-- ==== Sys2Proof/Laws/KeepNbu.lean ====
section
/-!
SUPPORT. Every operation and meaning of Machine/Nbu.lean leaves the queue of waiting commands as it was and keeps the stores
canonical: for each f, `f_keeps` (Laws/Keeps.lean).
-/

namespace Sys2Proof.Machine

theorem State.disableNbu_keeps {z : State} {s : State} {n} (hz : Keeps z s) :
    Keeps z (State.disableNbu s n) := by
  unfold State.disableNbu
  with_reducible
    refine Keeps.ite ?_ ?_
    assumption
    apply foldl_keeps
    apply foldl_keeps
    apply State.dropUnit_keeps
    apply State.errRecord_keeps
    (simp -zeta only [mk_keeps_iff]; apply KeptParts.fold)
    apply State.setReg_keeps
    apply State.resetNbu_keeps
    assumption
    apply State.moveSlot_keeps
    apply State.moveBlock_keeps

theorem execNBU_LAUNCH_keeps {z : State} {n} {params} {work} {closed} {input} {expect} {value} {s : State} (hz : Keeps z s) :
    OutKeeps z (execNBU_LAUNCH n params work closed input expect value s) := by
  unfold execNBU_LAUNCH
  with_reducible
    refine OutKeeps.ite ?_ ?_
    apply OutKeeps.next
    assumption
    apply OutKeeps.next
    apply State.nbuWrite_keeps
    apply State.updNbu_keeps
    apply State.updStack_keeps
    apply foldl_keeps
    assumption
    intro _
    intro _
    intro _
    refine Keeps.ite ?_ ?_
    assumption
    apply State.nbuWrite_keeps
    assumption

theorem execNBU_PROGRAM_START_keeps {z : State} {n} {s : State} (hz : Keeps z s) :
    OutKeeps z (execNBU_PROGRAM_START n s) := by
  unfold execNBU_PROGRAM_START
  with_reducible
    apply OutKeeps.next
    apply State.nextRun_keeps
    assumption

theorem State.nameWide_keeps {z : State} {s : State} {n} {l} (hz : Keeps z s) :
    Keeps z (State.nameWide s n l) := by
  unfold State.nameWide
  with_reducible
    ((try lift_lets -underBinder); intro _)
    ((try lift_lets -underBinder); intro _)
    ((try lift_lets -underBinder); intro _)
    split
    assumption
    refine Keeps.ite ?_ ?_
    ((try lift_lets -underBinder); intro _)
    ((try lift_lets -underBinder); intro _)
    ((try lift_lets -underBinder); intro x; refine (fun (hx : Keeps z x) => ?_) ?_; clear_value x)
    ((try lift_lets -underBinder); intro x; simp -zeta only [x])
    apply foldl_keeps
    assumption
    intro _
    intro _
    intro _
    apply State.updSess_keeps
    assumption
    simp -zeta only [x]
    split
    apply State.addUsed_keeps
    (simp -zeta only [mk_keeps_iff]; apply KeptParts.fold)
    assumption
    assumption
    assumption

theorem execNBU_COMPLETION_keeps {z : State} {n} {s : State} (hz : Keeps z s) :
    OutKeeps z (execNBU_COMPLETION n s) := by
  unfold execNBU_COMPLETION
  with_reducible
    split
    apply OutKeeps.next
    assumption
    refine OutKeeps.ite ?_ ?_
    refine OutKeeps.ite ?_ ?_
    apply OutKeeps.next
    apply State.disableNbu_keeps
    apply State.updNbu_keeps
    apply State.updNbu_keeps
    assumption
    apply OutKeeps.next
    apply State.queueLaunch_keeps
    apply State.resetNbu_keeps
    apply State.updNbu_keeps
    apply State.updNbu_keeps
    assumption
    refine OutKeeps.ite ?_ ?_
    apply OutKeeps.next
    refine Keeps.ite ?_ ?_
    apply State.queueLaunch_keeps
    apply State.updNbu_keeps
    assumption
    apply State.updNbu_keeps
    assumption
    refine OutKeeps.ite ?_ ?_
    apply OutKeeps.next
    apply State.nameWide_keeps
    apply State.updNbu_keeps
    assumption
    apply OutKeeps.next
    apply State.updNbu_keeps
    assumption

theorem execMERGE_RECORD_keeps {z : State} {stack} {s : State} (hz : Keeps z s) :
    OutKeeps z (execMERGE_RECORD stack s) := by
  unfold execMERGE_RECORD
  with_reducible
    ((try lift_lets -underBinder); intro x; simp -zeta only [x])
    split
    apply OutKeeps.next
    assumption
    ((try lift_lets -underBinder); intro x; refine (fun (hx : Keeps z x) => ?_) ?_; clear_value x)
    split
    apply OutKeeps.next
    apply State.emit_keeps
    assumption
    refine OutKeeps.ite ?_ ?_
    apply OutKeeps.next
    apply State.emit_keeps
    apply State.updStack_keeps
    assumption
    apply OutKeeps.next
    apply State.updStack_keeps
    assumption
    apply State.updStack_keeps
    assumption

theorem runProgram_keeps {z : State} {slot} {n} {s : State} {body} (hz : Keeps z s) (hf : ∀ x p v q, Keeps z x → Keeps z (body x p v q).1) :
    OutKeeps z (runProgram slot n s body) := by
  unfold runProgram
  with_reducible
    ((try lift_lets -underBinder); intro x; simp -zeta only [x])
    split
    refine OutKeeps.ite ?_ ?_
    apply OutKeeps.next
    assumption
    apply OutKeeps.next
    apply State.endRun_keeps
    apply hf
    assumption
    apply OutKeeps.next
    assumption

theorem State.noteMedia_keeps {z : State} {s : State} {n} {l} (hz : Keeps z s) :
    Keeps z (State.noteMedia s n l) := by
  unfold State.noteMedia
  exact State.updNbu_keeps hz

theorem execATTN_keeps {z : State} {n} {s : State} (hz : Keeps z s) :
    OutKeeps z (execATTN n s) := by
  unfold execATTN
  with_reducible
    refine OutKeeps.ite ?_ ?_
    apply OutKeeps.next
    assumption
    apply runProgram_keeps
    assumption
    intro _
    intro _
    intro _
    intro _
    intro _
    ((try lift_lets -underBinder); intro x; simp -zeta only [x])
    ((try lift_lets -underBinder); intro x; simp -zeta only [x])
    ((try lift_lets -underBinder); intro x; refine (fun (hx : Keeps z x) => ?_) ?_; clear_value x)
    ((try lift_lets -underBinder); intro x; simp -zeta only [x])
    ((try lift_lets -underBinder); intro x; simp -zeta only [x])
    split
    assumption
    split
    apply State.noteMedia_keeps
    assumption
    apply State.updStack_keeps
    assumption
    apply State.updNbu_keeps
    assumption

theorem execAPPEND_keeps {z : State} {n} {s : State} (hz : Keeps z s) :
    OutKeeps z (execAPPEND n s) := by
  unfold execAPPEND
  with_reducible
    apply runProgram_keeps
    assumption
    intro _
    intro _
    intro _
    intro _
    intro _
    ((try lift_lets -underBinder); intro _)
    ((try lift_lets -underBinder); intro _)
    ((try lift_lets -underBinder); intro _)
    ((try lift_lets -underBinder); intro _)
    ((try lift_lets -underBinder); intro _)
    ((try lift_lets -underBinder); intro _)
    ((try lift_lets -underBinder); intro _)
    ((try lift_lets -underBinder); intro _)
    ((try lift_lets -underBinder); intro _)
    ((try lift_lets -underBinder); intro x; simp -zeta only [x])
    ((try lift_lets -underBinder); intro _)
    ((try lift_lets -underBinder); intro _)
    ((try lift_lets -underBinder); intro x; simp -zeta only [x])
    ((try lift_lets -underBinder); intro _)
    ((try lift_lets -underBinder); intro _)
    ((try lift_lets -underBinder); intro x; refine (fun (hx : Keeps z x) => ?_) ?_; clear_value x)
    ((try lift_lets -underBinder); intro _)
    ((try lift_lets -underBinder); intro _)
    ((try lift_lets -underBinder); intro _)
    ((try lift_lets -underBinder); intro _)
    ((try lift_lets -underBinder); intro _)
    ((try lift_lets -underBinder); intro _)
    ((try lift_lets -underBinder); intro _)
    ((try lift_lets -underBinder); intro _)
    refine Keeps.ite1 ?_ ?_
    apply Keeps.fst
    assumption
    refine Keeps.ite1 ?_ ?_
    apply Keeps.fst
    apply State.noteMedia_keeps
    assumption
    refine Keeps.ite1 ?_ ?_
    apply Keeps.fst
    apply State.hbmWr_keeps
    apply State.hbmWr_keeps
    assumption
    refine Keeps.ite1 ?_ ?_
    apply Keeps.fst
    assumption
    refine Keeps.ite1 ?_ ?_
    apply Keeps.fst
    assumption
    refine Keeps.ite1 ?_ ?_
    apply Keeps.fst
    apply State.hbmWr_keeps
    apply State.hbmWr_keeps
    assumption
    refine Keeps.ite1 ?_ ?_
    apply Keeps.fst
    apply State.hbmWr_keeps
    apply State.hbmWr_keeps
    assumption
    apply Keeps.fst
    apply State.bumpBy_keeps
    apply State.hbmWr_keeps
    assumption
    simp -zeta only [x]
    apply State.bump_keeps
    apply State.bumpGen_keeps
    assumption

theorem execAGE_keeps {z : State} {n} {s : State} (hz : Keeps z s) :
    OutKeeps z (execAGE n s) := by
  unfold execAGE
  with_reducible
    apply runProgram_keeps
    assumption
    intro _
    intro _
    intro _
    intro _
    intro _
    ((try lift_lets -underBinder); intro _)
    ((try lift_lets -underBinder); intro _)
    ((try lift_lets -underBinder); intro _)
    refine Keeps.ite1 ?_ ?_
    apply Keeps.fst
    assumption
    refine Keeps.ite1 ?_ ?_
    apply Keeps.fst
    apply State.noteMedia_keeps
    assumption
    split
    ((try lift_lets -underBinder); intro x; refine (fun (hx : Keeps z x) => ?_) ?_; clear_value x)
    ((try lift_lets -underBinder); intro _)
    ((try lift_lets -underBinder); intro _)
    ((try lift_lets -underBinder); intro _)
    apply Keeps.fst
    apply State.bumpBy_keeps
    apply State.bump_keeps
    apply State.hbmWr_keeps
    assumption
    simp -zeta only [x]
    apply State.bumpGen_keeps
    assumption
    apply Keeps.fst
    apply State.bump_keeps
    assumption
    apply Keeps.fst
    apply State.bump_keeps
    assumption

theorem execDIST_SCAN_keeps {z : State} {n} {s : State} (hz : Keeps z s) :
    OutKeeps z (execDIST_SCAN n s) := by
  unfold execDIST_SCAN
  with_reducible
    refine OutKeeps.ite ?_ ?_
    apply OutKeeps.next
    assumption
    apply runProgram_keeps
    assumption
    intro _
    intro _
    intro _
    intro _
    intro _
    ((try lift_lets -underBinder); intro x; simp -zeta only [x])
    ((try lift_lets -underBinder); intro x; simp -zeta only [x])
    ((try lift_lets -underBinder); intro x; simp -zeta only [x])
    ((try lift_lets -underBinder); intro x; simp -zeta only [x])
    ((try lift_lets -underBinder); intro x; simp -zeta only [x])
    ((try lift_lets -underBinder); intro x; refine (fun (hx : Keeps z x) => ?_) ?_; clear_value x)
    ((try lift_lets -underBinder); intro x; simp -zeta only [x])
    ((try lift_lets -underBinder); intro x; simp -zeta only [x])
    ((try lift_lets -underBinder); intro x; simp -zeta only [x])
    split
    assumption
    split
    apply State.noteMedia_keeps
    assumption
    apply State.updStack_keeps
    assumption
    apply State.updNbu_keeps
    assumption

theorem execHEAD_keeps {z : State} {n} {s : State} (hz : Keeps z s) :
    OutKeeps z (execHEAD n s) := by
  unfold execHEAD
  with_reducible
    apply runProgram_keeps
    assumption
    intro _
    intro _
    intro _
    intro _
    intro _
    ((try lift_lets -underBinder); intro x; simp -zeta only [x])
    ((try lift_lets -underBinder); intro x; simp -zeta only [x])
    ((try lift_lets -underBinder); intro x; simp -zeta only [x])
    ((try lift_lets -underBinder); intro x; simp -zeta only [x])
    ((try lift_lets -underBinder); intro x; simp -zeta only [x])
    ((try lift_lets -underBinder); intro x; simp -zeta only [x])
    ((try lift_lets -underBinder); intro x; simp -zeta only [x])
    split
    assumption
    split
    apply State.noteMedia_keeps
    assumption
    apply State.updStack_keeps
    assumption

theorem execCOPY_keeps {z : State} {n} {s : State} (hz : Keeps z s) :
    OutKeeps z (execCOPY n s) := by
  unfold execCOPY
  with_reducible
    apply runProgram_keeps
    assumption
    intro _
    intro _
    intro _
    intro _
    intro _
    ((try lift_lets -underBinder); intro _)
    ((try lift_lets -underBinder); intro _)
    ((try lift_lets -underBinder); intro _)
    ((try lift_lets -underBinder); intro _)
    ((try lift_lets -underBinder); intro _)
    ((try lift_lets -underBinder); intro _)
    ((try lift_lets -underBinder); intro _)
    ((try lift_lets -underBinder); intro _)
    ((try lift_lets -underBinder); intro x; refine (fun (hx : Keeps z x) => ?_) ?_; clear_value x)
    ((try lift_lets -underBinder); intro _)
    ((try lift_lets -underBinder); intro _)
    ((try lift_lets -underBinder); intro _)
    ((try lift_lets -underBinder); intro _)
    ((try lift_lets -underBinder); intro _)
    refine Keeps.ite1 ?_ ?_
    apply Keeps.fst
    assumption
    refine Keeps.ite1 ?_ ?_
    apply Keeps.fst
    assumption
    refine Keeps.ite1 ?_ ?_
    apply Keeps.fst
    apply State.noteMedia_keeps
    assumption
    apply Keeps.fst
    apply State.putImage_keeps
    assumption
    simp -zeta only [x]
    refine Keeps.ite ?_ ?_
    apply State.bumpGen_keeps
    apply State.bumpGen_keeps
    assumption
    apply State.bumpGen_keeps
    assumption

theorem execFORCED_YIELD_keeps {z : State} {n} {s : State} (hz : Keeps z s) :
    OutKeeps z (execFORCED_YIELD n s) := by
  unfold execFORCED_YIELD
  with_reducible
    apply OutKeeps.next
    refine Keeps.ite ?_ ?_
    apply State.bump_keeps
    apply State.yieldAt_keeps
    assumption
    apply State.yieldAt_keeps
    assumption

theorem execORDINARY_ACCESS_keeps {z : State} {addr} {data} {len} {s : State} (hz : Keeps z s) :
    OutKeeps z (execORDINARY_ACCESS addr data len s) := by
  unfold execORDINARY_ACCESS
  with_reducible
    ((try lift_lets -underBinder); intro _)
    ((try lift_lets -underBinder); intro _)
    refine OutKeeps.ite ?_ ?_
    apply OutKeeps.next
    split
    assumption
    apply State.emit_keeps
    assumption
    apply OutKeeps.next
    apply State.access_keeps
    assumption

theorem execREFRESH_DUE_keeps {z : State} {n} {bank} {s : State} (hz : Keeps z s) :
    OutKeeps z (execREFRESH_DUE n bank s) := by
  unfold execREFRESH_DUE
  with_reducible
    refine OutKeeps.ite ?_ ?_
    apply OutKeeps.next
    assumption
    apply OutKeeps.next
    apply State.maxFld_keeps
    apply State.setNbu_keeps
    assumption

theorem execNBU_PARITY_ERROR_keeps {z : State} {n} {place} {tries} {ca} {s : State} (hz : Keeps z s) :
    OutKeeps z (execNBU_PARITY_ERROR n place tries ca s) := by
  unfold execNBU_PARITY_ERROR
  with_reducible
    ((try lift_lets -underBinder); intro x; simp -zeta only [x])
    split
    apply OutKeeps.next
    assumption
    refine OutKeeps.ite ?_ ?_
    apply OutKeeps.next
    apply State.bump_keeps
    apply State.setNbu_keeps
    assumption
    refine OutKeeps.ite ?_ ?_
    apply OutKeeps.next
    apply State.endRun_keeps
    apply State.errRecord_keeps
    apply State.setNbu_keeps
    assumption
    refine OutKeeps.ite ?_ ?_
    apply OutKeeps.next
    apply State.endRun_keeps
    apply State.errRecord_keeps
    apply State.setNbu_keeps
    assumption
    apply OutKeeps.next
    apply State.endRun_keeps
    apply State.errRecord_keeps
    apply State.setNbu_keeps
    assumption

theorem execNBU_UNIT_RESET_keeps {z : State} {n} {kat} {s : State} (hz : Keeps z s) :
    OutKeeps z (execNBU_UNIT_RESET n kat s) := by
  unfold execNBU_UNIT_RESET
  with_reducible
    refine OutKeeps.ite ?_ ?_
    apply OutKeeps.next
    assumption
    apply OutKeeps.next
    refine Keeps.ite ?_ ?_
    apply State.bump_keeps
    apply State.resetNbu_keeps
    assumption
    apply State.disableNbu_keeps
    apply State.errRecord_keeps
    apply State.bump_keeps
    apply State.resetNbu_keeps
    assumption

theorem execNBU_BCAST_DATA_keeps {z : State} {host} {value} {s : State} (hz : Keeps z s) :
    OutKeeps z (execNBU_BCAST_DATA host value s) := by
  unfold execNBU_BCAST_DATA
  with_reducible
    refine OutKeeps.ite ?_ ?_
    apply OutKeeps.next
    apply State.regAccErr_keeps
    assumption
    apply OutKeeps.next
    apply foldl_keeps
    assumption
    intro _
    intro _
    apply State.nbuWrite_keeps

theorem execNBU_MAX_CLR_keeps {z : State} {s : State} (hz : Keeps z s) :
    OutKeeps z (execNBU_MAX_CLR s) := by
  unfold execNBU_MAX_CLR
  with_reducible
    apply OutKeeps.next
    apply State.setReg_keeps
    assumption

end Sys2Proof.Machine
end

━━━━━━━━━━

● Problem statement
In these records, tally the lines that contain the string "work", and give only the result.

● Answer
2